▶ [REQUIRED ACTION]
In the entries below, how many lines include "false"? Reply with the number and nothing more.

▶ [RECORDS SHOWN]

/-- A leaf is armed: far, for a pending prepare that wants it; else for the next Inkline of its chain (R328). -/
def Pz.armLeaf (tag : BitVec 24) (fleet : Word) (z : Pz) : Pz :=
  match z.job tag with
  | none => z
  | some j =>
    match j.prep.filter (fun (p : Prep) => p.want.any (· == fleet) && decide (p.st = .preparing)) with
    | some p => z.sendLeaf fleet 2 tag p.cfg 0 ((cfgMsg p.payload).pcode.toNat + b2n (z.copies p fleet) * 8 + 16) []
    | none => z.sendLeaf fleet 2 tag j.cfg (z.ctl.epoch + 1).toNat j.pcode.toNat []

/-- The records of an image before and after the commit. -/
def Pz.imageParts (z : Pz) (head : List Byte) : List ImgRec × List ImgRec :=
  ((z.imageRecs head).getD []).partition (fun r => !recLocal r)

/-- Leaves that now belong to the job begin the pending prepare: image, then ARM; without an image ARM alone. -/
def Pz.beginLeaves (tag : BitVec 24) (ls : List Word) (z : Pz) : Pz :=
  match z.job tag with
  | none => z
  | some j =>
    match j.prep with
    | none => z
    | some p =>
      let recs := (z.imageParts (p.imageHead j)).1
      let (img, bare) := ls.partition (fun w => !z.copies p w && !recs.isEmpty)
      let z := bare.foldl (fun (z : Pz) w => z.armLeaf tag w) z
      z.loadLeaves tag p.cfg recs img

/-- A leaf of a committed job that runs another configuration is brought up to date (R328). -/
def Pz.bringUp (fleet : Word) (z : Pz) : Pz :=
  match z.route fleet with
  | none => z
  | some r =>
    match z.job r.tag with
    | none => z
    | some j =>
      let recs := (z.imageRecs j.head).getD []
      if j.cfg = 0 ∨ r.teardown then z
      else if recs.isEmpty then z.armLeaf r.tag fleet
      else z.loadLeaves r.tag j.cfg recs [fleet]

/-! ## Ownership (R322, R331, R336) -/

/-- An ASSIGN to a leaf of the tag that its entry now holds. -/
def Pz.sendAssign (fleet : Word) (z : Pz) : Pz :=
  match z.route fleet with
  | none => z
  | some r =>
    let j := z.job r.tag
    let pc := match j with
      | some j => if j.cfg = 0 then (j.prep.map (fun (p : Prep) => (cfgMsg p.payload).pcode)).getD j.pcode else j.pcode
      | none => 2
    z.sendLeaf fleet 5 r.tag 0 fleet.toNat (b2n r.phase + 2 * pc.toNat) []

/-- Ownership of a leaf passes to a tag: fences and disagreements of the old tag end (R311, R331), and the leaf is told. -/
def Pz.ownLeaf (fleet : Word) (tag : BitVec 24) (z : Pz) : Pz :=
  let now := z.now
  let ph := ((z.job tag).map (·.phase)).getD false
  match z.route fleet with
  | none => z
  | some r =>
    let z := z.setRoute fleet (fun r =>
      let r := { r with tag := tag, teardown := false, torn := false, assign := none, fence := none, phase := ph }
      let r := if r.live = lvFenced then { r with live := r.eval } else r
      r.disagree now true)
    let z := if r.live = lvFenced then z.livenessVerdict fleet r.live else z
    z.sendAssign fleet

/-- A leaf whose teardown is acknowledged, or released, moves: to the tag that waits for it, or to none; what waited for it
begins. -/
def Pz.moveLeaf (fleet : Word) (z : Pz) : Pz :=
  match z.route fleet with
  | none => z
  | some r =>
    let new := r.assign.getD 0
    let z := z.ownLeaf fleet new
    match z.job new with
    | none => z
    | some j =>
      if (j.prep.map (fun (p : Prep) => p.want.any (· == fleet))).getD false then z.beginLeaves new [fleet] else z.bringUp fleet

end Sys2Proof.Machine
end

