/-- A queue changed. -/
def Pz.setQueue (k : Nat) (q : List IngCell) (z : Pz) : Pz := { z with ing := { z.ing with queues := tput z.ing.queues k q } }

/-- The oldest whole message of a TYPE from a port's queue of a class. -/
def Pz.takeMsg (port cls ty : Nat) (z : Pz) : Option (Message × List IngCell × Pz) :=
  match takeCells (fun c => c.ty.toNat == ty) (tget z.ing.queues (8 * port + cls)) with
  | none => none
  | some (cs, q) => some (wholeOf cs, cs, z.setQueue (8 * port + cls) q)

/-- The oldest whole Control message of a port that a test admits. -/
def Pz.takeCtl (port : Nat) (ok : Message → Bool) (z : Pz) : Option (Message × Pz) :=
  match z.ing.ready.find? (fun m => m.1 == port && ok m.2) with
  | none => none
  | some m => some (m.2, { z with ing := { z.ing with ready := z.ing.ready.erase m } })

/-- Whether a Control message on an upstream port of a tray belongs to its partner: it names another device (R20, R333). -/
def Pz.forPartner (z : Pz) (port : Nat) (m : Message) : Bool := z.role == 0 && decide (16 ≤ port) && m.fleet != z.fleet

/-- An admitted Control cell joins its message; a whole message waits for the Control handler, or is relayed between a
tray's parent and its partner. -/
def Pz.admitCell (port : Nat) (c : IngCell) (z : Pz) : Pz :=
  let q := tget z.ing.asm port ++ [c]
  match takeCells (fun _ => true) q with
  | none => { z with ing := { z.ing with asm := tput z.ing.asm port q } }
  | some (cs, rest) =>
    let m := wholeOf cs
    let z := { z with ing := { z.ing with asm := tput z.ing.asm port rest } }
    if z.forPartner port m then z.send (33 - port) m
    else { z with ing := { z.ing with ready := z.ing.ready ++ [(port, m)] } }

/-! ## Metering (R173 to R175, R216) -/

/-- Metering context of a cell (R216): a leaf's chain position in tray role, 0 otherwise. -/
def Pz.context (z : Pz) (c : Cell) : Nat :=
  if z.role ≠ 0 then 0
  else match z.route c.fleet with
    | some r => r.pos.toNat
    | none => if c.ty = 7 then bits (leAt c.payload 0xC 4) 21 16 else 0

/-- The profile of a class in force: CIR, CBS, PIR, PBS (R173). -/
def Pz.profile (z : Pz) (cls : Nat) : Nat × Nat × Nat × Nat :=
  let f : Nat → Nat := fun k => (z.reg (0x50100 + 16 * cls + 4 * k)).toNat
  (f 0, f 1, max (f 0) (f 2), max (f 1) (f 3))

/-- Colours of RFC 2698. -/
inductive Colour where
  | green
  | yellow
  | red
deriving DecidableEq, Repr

▶ [ANSWER BOX]
3